-- Opening Marker --

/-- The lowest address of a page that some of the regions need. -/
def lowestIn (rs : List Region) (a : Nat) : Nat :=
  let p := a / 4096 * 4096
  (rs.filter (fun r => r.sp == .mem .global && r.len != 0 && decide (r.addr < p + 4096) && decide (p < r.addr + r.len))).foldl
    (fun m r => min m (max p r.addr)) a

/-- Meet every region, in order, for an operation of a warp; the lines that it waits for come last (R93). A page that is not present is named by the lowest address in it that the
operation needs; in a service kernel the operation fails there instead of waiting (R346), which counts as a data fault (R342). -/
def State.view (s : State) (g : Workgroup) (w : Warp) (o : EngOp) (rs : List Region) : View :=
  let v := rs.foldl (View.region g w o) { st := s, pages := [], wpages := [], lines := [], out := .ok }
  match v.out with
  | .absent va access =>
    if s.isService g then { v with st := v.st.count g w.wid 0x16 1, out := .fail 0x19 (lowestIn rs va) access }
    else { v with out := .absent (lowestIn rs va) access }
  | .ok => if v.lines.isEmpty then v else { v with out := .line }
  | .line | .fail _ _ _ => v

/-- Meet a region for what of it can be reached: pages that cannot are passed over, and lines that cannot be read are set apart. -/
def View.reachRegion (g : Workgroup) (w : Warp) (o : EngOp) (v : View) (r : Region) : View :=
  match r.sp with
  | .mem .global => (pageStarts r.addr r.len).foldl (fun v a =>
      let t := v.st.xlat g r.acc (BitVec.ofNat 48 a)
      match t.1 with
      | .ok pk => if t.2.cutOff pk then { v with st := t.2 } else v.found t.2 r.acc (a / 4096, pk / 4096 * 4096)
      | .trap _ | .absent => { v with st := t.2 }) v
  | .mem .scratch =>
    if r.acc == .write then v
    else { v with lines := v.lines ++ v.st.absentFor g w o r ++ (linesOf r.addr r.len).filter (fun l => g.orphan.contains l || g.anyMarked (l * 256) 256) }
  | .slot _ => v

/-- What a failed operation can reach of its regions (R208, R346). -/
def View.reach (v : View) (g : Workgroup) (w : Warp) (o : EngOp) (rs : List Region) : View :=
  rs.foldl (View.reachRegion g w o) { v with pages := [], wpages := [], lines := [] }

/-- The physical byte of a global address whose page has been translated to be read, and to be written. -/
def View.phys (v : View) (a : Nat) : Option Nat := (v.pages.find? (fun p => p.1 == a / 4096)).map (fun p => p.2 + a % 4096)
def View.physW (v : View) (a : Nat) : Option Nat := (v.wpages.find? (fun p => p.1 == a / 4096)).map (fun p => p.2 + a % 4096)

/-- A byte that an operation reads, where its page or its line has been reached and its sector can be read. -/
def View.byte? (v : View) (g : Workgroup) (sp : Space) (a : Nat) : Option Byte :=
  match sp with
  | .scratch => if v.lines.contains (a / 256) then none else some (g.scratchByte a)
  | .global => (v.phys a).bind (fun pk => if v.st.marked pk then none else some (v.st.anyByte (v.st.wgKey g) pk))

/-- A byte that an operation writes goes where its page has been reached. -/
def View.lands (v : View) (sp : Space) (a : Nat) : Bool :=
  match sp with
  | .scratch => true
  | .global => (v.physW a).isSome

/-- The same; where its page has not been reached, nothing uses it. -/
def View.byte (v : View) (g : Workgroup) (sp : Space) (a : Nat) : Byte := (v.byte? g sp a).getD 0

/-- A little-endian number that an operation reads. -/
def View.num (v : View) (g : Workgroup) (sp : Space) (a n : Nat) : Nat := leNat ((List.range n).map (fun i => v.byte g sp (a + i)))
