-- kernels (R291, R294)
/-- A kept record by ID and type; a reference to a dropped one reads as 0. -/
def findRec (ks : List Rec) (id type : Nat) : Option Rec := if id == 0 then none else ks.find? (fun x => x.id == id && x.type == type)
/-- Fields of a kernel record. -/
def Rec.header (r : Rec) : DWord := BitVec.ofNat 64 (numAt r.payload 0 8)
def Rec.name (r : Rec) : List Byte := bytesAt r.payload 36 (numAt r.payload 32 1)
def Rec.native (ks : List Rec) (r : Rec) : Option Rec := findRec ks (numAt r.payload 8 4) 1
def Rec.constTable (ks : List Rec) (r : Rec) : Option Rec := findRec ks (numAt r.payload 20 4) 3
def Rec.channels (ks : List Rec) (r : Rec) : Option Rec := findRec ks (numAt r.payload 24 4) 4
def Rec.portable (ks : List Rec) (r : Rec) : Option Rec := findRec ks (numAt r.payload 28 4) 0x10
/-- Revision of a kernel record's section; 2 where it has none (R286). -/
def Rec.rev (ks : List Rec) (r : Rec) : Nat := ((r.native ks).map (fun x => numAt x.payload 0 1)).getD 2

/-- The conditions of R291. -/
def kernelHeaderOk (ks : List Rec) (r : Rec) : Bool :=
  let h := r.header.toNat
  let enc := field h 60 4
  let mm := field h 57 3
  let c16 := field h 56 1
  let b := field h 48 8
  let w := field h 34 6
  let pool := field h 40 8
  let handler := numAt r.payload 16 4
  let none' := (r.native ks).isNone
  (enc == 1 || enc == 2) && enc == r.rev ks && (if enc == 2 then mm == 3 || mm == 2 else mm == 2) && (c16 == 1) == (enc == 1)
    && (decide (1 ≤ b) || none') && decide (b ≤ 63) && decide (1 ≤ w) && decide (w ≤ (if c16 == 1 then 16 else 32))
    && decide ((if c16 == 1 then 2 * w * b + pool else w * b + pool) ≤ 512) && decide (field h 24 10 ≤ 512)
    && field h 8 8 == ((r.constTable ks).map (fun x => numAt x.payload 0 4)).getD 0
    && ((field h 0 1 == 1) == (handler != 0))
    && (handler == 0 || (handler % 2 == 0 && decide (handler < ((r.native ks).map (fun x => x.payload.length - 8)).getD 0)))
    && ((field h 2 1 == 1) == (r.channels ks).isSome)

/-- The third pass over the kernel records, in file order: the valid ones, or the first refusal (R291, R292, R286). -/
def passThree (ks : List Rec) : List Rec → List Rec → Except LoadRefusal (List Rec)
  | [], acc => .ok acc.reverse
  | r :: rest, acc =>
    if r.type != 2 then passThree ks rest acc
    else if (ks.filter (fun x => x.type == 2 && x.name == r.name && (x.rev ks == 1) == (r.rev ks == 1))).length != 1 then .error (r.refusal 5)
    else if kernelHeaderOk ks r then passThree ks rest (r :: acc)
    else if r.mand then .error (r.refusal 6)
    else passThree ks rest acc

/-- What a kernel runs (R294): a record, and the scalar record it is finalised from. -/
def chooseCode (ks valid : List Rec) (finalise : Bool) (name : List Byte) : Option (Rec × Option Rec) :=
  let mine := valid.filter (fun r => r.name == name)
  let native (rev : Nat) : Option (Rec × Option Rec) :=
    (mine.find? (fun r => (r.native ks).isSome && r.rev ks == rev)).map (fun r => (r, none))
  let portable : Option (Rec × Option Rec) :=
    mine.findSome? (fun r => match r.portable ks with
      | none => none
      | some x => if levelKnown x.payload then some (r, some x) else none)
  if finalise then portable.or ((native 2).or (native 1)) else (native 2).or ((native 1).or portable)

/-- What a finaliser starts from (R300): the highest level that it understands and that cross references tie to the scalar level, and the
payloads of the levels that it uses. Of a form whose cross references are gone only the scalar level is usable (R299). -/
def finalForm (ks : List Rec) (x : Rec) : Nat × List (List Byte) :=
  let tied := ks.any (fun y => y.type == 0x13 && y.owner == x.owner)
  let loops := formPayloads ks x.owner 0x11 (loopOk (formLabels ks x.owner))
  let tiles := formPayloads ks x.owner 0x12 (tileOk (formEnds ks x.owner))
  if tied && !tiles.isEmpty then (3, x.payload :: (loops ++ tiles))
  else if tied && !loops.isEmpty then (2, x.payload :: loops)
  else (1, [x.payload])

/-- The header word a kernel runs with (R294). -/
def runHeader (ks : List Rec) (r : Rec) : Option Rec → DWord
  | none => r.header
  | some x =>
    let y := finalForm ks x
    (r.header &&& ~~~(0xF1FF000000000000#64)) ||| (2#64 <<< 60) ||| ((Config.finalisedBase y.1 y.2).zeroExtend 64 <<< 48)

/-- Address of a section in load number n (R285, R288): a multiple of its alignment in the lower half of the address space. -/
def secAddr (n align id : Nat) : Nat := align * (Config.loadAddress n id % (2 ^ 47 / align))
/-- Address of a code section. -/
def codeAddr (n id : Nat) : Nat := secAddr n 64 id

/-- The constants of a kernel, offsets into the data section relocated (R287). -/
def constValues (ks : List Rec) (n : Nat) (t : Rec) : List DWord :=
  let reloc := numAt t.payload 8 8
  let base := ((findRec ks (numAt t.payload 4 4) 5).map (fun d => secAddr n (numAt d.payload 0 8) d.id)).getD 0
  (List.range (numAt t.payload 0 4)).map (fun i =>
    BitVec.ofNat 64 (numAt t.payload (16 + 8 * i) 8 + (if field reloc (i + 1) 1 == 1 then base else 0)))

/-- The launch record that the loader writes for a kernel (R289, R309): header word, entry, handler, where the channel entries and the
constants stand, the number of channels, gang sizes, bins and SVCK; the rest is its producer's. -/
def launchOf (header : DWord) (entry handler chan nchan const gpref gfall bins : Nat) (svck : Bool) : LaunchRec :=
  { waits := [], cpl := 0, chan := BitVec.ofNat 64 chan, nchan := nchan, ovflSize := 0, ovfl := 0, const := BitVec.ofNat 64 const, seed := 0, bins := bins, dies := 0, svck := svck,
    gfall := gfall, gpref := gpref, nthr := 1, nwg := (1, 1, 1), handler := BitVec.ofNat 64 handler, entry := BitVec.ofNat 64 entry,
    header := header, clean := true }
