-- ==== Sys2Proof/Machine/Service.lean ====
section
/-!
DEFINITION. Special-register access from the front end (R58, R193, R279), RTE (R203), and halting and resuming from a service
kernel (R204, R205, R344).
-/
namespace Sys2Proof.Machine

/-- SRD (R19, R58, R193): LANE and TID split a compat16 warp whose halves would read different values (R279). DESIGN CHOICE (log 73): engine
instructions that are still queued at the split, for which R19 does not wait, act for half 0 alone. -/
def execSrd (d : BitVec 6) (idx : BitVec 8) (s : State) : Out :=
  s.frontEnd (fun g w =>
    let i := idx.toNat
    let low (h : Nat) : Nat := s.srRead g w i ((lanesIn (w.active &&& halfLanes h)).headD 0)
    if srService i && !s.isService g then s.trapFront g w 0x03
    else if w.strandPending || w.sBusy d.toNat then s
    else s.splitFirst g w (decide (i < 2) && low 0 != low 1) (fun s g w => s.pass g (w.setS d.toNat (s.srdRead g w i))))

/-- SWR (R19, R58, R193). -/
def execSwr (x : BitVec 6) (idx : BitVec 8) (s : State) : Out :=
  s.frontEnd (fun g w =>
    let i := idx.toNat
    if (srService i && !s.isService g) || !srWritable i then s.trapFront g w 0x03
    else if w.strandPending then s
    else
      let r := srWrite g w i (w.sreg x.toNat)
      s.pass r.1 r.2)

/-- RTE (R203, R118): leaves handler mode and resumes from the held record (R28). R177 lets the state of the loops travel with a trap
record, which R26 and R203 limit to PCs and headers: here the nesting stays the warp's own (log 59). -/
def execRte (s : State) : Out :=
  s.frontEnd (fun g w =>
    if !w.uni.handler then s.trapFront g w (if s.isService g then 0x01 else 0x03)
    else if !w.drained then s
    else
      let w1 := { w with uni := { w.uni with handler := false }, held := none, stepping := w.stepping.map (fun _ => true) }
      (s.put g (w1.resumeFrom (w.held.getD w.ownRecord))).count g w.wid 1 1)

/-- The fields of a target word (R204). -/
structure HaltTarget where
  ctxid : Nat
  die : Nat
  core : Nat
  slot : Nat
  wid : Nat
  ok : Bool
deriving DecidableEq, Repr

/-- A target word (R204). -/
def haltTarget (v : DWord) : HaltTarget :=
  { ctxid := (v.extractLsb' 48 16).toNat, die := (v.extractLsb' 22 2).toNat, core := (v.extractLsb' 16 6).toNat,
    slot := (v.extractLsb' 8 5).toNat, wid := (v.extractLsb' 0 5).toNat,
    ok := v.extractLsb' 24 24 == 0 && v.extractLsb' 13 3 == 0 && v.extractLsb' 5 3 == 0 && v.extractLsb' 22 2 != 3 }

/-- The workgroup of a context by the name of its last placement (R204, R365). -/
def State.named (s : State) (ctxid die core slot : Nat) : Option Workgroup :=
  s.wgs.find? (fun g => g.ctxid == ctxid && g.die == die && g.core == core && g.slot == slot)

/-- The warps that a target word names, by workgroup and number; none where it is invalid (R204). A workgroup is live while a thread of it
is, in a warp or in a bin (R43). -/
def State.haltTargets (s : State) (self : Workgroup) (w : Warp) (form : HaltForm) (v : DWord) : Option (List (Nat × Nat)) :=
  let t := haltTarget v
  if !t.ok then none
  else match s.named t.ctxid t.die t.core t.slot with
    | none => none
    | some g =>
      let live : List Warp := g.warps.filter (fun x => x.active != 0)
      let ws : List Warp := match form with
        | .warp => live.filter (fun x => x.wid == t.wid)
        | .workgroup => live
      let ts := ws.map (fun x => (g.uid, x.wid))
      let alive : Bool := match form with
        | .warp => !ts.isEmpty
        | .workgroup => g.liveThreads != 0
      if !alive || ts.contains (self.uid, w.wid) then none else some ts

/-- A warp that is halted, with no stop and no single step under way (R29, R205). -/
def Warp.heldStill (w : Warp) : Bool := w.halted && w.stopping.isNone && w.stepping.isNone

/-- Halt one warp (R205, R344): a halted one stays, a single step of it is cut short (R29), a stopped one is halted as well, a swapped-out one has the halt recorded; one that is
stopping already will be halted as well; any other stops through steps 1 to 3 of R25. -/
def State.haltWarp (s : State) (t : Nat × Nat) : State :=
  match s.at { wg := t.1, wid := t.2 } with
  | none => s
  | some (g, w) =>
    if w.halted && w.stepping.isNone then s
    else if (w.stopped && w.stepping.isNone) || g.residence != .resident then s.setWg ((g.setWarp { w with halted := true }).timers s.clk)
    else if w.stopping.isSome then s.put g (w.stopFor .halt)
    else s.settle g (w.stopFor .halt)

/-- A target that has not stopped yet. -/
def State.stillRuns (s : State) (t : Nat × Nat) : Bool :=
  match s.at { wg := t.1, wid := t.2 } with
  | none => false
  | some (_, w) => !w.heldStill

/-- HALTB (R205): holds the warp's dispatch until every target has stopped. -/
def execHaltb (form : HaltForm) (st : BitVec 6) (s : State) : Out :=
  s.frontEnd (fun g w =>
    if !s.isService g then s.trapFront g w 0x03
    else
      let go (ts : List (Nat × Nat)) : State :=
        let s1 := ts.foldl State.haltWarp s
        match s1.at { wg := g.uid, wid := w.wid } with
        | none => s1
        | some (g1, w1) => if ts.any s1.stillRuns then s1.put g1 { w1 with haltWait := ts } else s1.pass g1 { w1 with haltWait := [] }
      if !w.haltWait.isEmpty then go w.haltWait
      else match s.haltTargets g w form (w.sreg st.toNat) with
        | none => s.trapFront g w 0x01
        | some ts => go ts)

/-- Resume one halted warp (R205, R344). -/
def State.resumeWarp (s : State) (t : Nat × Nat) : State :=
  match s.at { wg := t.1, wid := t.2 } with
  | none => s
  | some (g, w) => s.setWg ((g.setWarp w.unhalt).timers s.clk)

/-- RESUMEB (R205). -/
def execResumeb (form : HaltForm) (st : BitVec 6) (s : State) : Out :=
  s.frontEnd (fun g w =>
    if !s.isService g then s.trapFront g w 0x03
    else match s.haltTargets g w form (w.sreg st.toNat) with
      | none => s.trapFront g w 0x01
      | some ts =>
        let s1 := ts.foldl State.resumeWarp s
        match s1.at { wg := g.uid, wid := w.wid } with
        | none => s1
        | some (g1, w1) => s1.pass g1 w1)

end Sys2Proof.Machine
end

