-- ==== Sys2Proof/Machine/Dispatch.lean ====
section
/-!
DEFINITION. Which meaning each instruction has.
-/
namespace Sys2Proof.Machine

-- Closing Marker --

▶ [Exercise objective]
Only certain lines are wanted. Please return exactly those from the top of the data through the line with "it that the".

▶ [Response]
/-- The lowest address of a page that some of the regions need. -/
def lowestIn (rs : List Region) (a : Nat) : Nat :=
  let p := a / 4096 * 4096
  (rs.filter (fun r => r.sp == .mem .global && r.len != 0 && decide (r.addr < p + 4096) && decide (p < r.addr + r.len))).foldl
    (fun m r => min m (max p r.addr)) a

/-- Meet every region, in order, for an operation of a warp; the lines that it waits for come last (R93). A page that is not present is named by the lowest address in it that the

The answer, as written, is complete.